Dana-Farber Cancer Institute: Five Dana-Farber scientists have been chosen to receive Wong Family Awards in Translational Oncology for fiscal year 2024
Dana-Farber Cancer Institute posted on LinkedIn:
“Five Dana-Farber scientists have been chosen to receive Wong Family Awards in Translational Oncology for fiscal year 2024. The awards, established by the Wong Family to advance innovative projects in clinical and/or translational oncology, biotechnology development, precision medicine, or immunotherapy, seek to help personalized medicine become a reality for all patients. The awards recognize ‘the most meritorious and innovative translational projects that utilize information from multiple platforms to develop new diagnostics, prognostic markers, predictive markers, or therapeutics for cancer.’
The Wong Family Awards in Translational Oncology Endowment, established in 2011, distributes funding for awards annually through a competitive process.
This year’s recipients and projects are:
Tamar Berger of Medical Oncology
In glioblastoma, the most common and aggressive primary brain cancer in adults, approximately 8 out of every 10 brain tumors have excess copies of chromosome 7. As part of a collaboration between the laboratories of William G. Kaelin Jr. and Rameen Beroukhim Berger is using computational algorithms and CRISPR gene-activation technology to identify genes on chromosome 7 that promote glioblastoma.
Elizabeth I. Buchbinder and Shruti Gupta of Medical Oncology
While immunotherapy drugs known as immune checkpoint inhibitors have revolutionized treatment for many types of cancer, they sometimes cause T cells to attack healthy tissues and organs. When the kidneys are under attack, the result can lead to nephritis and kidney failure. Currently, it is difficult to determine if an immune checkpoint inhibitor is responsible for these kidney complications. Buchbinder and Gupta will examine whether certain immune system markers and RNA in the blood and urine indicate that nephritis or kidney failure are triggered by treatment with an immune checkpoint inhibitor.
Jun Qi of Cancer Biology
Qi and his collaborators will test a novel treatment for neuroblastoma, the most common tumor in children other than a brain tumor. They have shown that the disease is often dependent on a cancer protein called EP300 and have developed a method that can selectively delete this protein to block neuroblastoma progression with limited side effects. Support from the Wong Family Award will help advance this strategy from the laboratory to the clinic.

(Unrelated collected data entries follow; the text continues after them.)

theorem exec_encOm : exec (.encOm reqCount dataAddress s i w) st =
    checked [rangeError reqCount, dataError st.cfg dataAddress]
      (.bytes16 (standardDescriptor st.cfg
        (controlWord st.cfg.cmdOutputMore s st.cfg.keyStandard i st.cfg.bNever w (reqCount.extractLsb' 0 16))
        dataAddress 0)) st := rfl

theorem exec_encOmi : exec (.encOmi q0 q1 ptrAddr ptrZ s i w) st =
    checked [targetError ptrAddr]
      (.bytes32 (immediateDescriptor st.cfg
        (controlWord st.cfg.cmdOutputMore s Config.keyImmediate i st.cfg.bNever w st.cfg.immReq)
        (pack ptrAddr ptrZ) q0 q1)) st := rfl

theorem exec_encOl : exec (.encOl reqCount dataAddress ptrAddr ptrZ s i w) st =
    checked [rangeError reqCount, targetError ptrAddr, dataError st.cfg dataAddress]
      (.bytes16 (standardDescriptor st.cfg
        (controlWord Config.cmdOutputLast s st.cfg.keyStandard i st.cfg.bAlways w (reqCount.extractLsb' 0 16))
        dataAddress (pack ptrAddr ptrZ))) st := rfl

theorem exec_encOli : exec (.encOli q0 q1 ptrAddr ptrZ s i w) st =
    checked [targetError ptrAddr]
      (.bytes32 (immediateDescriptor st.cfg
        (controlWord Config.cmdOutputLast s Config.keyImmediate i st.cfg.bAlways w st.cfg.immReq)
        (pack ptrAddr ptrZ) q0 q1)) st := rfl

theorem exec_encOls : exec (.encOls ptrAddr ptrZ s i w) st =
    checked [targetError ptrAddr]
      (.bytes16 (standardDescriptor st.cfg
        (controlWord Config.cmdOutputLast s st.cfg.keyStandard i st.cfg.bAlways w 0) 0 (pack ptrAddr ptrZ))) st := rfl

/-- `ENC.OL` of no data is `ENC.OLS`, errors included: neither the count nor the data address can fail its check. -/
theorem exec_encOl_zero_zero :
    exec (.encOl 0 0 ptrAddr ptrZ s i w) st = exec (.encOls ptrAddr ptrZ s i w) st := by
  have hn : rangeError 0 = none := rangeError_of_le (by decide)
  rw [exec_encOl, exec_encOls, hn, dataError_of_allowed (dataAllowed_zero st.cfg), checked_none_cons]
  cases targetError ptrAddr with
  | none => simp
  | some e => simp

end Exec

/-! ## What `DESC.DEC` makes of the bytes -/

/-- The fill pattern's first word in either byte order, field by field. -/
theorem controlFields_of_uninitFlag (cfg : Config) {slot : Bytes16} (h : uninitFlag slot = true) :
    controlFields (unhdr32 cfg slot.w0) = ⟨13, 1, 6, 1, 3, 2, 0xDEDE⟩ := by
  obtain rfl : slot = ⟨uninitQuad, uninitQuad, uninitQuad, uninitQuad⟩ := by simpa [uninitFlag] using h
  unfold unhdr32
  cases cfg.hdrOrder <;> decide

/-- A slot whose command is not that of the fill pattern is not the fill pattern. -/
theorem uninitFlag_eq_false_of_cmd_ne {cfg : Config} {slot : Bytes16}
    (h : (controlFields (unhdr32 cfg slot.w0)).cmd ≠ 13) : uninitFlag slot = false :=
  Bool.eq_false_iff.mpr fun hu => h (by rw [controlFields_of_uninitFlag cfg hu])

/-- `DESC.DEC` answers a slot that is not the fill pattern with the kind its control word selects. -/
theorem exec_descDec_of_selectKind {slot : Bytes16} {kind : Kind} {st : State} (hu : uninitFlag slot = false)
    (hk : selectKind st.cfg (controlFields (unhdr32 st.cfg slot.w0)) = kind) (prevValid : BitVec 1) (prev : Bytes16) :
    ∃ fl f rsv size w1 w2 w3, exec (.descDec slot prevValid prev) st =
      .next { st with response := some (.ok fl (.descriptor kind f rsv size w1 w2 w3)) } := by
  subst hk
  simp only [exec, execDescDec, reply_eq, describeSlot, slotReport, hu]
  exact ⟨_, _, _, _, _, _, _, rfl⟩

/-- Where the variants' pairs differ, the pair of `OutputLast` selects it or, with count 0, the skip. -/
theorem selectKind_of_outputLast_pair {cfg : Config} (h : cfg.pairsDistinct = true) {f : Fields}
    (hcmd : f.cmd = Config.cmdOutputLast) (hkey : f.key = cfg.keyStandard) :
    selectKind cfg f = if f.reqCount = 0 then .outputLastSkip else .outputLast := by
  simp only [Config.pairsDistinct, Config.variantPairs, decide_eq_true_eq, List.nodup_cons, List.mem_cons,
    Prod.mk.injEq, not_or] at h
  obtain ⟨⟨-, -, hsv, -⟩, ⟨-, hom, -⟩, -⟩ := h
  have hstore : ¬ (Config.cmdOutputLast = cfg.cmdStoreValue ∧ cfg.keyStandard = cfg.keyStore) :=
    fun ⟨hc, hk⟩ => hsv ⟨hc.symm, hk.symm⟩
  have hmore : Config.cmdOutputLast ≠ cfg.cmdOutputMore := fun hc => hom ⟨hc.symm, trivial⟩
  rw [selectKind, hcmd, hkey, if_neg hstore, if_neg fun hf => hmore hf.1, if_neg fun hf => hmore hf.1,
    if_pos ⟨rfl, rfl⟩]

/-- A 16-byte descriptor's control word, read back from its bytes, has the fields it was formed from. -/
theorem controlFields_standardDescriptor (cfg : Config) (cmd : BitVec 4) (s : BitVec 1) (key : BitVec 3)
    (i b w : BitVec 2) (n : BitVec 16) (dataAddress pointer : Word) :
    controlFields (unhdr32 cfg
      (standardDescriptor cfg (controlWord cmd s key i b w n) dataAddress pointer).w0) = ⟨cmd, s, key, i, b, w, n⟩ := by
  rw [standardDescriptor, header, unhdr32_hdr32, controlFields_controlWord]

/-- Where the variants' pairs differ, `DESC.DEC` reads what `ENC.OL` makes of count 0 as an `OutputLastSkip`. -/
theorem exec_descDec_of_encOl_zero {dataAddress ptrAddr ptrZ : Word} {s : BitVec 1} {i w : BitVec 2} {st : State}
    {d : Bytes16} (h : st.cfg.pairsDistinct = true)
    (hd : exec (.encOl 0 dataAddress ptrAddr ptrZ s i w) st =
      .next { st with response := some (.ok .none (.bytes16 d)) })
    (prevValid : BitVec 1) (prev : Bytes16) :
    ∃ fl f rsv size w1 w2 w3, exec (.descDec d prevValid prev) st =
      .next { st with response := some (.ok fl (.descriptor .outputLastSkip f rsv size w1 w2 w3)) } := by
  rw [exec_encOl] at hd
  have hbytes := Result.bytes16.inj (result_of_checked_eq_ok hd)
  have hf : controlFields (unhdr32 st.cfg d.w0) =
      ⟨Config.cmdOutputLast, s, st.cfg.keyStandard, i, st.cfg.bAlways, w, 0⟩ := by
    rw [hbytes]
    exact controlFields_standardDescriptor ..
  have hcmd : Config.cmdOutputLast ≠ 13 := by decide
  have hu : uninitFlag d = false := uninitFlag_eq_false_of_cmd_ne (cfg := st.cfg) (by rwa [hf])
  have hk : selectKind st.cfg (controlFields (unhdr32 st.cfg d.w0)) = .outputLastSkip := by
    rw [hf]
    exact selectKind_of_outputLast_pair h rfl rfl
  exact exec_descDec_of_selectKind hu hk prevValid prev

/-! ## The obligations -/

/-- Settles O33: the target is checked before the data address, and nothing else of `ENC.SV` can fail. -/
theorem encSvEncodesAStoreValue : Obligations.EncSvEncodesAStoreValue := by
  intro value dataAddress ptrAddr ptrZ s i w st hplaces
  refine ⟨fun _ => rfl, fun ht => ?target, fun ht hd => ?data, fun ht hd => ?bytes⟩
  case target => rw [exec_encSv, targetError_of_not_aligned ht, checked_some_cons]
  case data =>
    rw [exec_encSv, targetError_of_aligned ht, dataError_of_not_allowed hd, checked_none_cons, checked_some_cons]
  case bytes =>
    obtain ⟨w1, w2, w3, hwords, hdata, hbranch, hstatus⟩ := standardDescriptor_words hplaces
      (controlWord st.cfg.cmdStoreValue s st.cfg.keyStore i st.cfg.bNever w value) dataAddress (pack ptrAddr ptrZ)
    refine ⟨_, _, w1, w2, w3, _, ?_, hwords, isControlWord_controlWord .., hdata, hbranch,
      isPointerWord_pack ptrAddr ptrZ, hstatus⟩
    rw [exec_encSv, targetError_of_aligned ht, dataError_of_allowed hd, checked_none_cons, checked_none_cons, checked_nil]

/-- Settles O34: the count is checked before the data address; the corner case of all zeros is evaluated. -/
theorem encOmEncodesAnOutputMore : Obligations.EncOmEncodesAnOutputMore := by
  intro reqCount dataAddress s i w st hplaces
  refine ⟨fun _ => rfl, fun hn => ?range, fun hn hd => ?data, fun hn hd => ?bytes, fun hcfg => ⟨?zeros, ?readBack⟩⟩
  case range => rw [exec_encOm, rangeError_of_lt hn, checked_some_cons]
  case data => rw [exec_encOm, rangeError_of_le hn, dataError_of_not_allowed hd, checked_none_cons, checked_some_cons]
  case bytes =>
    obtain ⟨w1, w2, w3, hwords, hdata, hbranch, hstatus⟩ := standardDescriptor_words hplaces
      (controlWord st.cfg.cmdOutputMore s st.cfg.keyStandard i st.cfg.bNever w (reqCount.extractLsb' 0 16))
      dataAddress 0
    refine ⟨_, _, w1, w2, w3, _, ?_, hwords, isControlWord_controlWord .., toNat_lowHalf_of_le hn, hdata, hbranch,
      hstatus⟩
    rw [exec_encOm, rangeError_of_le hn, dataError_of_allowed hd, checked_none_cons, checked_none_cons, checked_nil]
  case zeros =>
    rw [exec_encOm, rangeError_of_le (by decide), dataError_of_allowed (dataAllowed_zero st.cfg), checked_none_cons,
      checked_none_cons, checked_nil, hcfg]
    rfl
  case readBack =>
    have hk : selectKind st.cfg (controlFields (unhdr32 st.cfg Bytes16.zeros.w0)) = .outputMore := by
      rw [hcfg]
      decide
    exact exec_descDec_of_selectKind (by decide) hk 0 .zeros

/-- Settles O35: the target's alignment is the only check of `ENC.OMI`. -/
theorem encOmiEncodesAnOutputMoreImmediate : Obligations.EncOmiEncodesAnOutputMoreImmediate := by
  intro q0 q1 ptrAddr ptrZ s i w st
  refine ⟨fun _ => rfl, fun ht => ?target, fun ht => ?bytes⟩
  case target => rw [exec_encOmi, targetError_of_not_aligned ht, checked_some_cons]
  case bytes =>
    obtain ⟨w1, w2, w3, hwords, hat⟩ := immediateDescriptor_words st.cfg
      (controlWord st.cfg.cmdOutputMore s Config.keyImmediate i st.cfg.bNever w st.cfg.immReq) (pack ptrAddr ptrZ) q0 q1
    refine ⟨_, _, w1, w2, w3, _, ?_, hwords, isControlWord_controlWord .., isPointerWord_pack ptrAddr ptrZ, hat, rfl⟩
    rw [exec_encOmi, targetError_of_aligned ht, checked_none_cons, checked_nil]

/-- Settles O36: count, target and data address are checked in this order, and the two corner cases of count 0 are
`exec_encOl_zero_zero` and `exec_descDec_of_encOl_zero`. -/
theorem encOlEncodesAnOutputLast : Obligations.EncOlEncodesAnOutputLast := by
  intro reqCount dataAddress ptrAddr ptrZ s i w st hplaces
  refine ⟨fun _ => rfl, fun hn => ?range, fun hn ht => ?target, fun hn ht hd => ?data, fun hn ht hd => ?bytes,
    exec_encOl_zero_zero ptrAddr ptrZ s i w st, fun d prev prevValid hwf hexec => ?readBack⟩
  case range => rw [exec_encOl, rangeError_of_lt hn, checked_some_cons]
  case target =>
    rw [exec_encOl, rangeError_of_le hn, targetError_of_not_aligned ht, checked_none_cons, checked_some_cons]
  case data =>
    rw [exec_encOl, rangeError_of_le hn, targetError_of_aligned ht, dataError_of_not_allowed hd, checked_none_cons,
      checked_none_cons, checked_some_cons]
  case bytes =>
    obtain ⟨w1, w2, w3, hwords, hdata, hbranch, hstatus⟩ := standardDescriptor_words hplaces
      (controlWord Config.cmdOutputLast s st.cfg.keyStandard i st.cfg.bAlways w (reqCount.extractLsb' 0 16))
      dataAddress (pack ptrAddr ptrZ)
    refine ⟨_, _, w1, w2, w3, _, _, ?_, hwords, isControlWord_controlWord .., toNat_lowHalf_of_le hn, hdata, hbranch,
      isPointerWord_pack ptrAddr ptrZ, hstatus⟩
    rw [exec_encOl, rangeError_of_le hn, targetError_of_aligned ht, dataError_of_allowed hd, checked_none_cons,
      checked_none_cons, checked_none_cons, checked_nil]
  case readBack =>
    have hpairs : st.cfg.pairsDistinct = true := by
      simp only [Config.wellFormed, Bool.and_eq_true] at hwf
      obtain ⟨⟨⟨hpairs, -⟩, -⟩, -⟩ := hwf
      exact hpairs
    exact exec_descDec_of_encOl_zero hpairs hexec prevValid prev

/-- Settles O37: the target's alignment is the only check of `ENC.OLI`. -/
theorem encOliEncodesAnOutputLastImmediate : Obligations.EncOliEncodesAnOutputLastImmediate := by
  intro q0 q1 ptrAddr ptrZ s i w st
  refine ⟨fun _ => rfl, fun ht => ?target, fun ht => ?bytes⟩
  case target => rw [exec_encOli, targetError_of_not_aligned ht, checked_some_cons]
  case bytes =>
    obtain ⟨w1, w2, w3, hwords, hat⟩ := immediateDescriptor_words st.cfg
      (controlWord Config.cmdOutputLast s Config.keyImmediate i st.cfg.bAlways w st.cfg.immReq) (pack ptrAddr ptrZ) q0 q1
    refine ⟨_, _, w1, w2, w3, _, ?_, hwords, isControlWord_controlWord .., isPointerWord_pack ptrAddr ptrZ, hat, rfl⟩
    rw [exec_encOli, targetError_of_aligned ht, checked_none_cons, checked_nil]

/-- Settles O38: the target's alignment is the only check of `ENC.OLS`. -/
theorem encOlsEncodesAnOutputLastSkip : Obligations.EncOlsEncodesAnOutputLastSkip := by
  intro ptrAddr ptrZ s i w st hplaces
  refine ⟨fun _ => rfl, fun ht => ?target, fun ht => ?bytes⟩
  case target => rw [exec_encOls, targetError_of_not_aligned ht, checked_some_cons]
  case bytes =>
    obtain ⟨w1, w2, w3, hwords, hdata, hbranch, hstatus⟩ := standardDescriptor_words hplaces
      (controlWord Config.cmdOutputLast s st.cfg.keyStandard i st.cfg.bAlways w 0) 0 (pack ptrAddr ptrZ)
    refine ⟨_, _, w1, w2, w3, _, ?_, hwords, isControlWord_controlWord .., hdata, hbranch,
      isPointerWord_pack ptrAddr ptrZ, hstatus⟩
    rw [exec_encOls, targetError_of_aligned ht, checked_none_cons, checked_nil]

end Sys2Proof.Proofs
end

section
/-! PROOFS. The descriptor decode operation (rules R100, R101, R103, R104). -/

namespace Sys2Proof.Proofs

open Sys2Proof.Machine Sys2Proof.Laws Sys2Proof.Safety

/-! ## The fill pattern -/

/-- Four bytes are the fill word when each of them is the fill byte. -/
theorem eq_uninitQuad_iff (q : Quad) : q = uninitQuad ↔ ∀ x ∈ quadBytes q, x = 0xDE := by
  obtain ⟨b0, b1, b2, b3⟩ := q
  simp [uninitQuad, quadBytes, Config.uninitByte]

/-- `UNINIT` says of a slot's bytes what rule R101 says. -/
theorem uninitFlag_iff_allFill (slot : Bytes16) : uninitFlag slot = true ↔ AllFill slot := by
  obtain ⟨w0, w1, w2, w3⟩ := slot
  simp only [uninitFlag, beq_iff_eq, Bytes16.mk.injEq, eq_uninitQuad_iff, AllFill, bytes16List,
    List.forall_mem_append, and_assoc]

Christopher Reilly of Medical Oncology
Reilly’s project focuses on telomeres, the DNA at the ends of chromosomes that shortens as people age. People with short telomeres have a higher risk of certain cancers and may experience more severe side effects from cancer treatment. Reilly is analyzing data from Dana-Farber’s Profile project, which includes information on genetic abnormalities in thousands of patients’ tumor samples, to identify patients with inherited telomere disorders and determine how these disorders affect treatment outcomes.”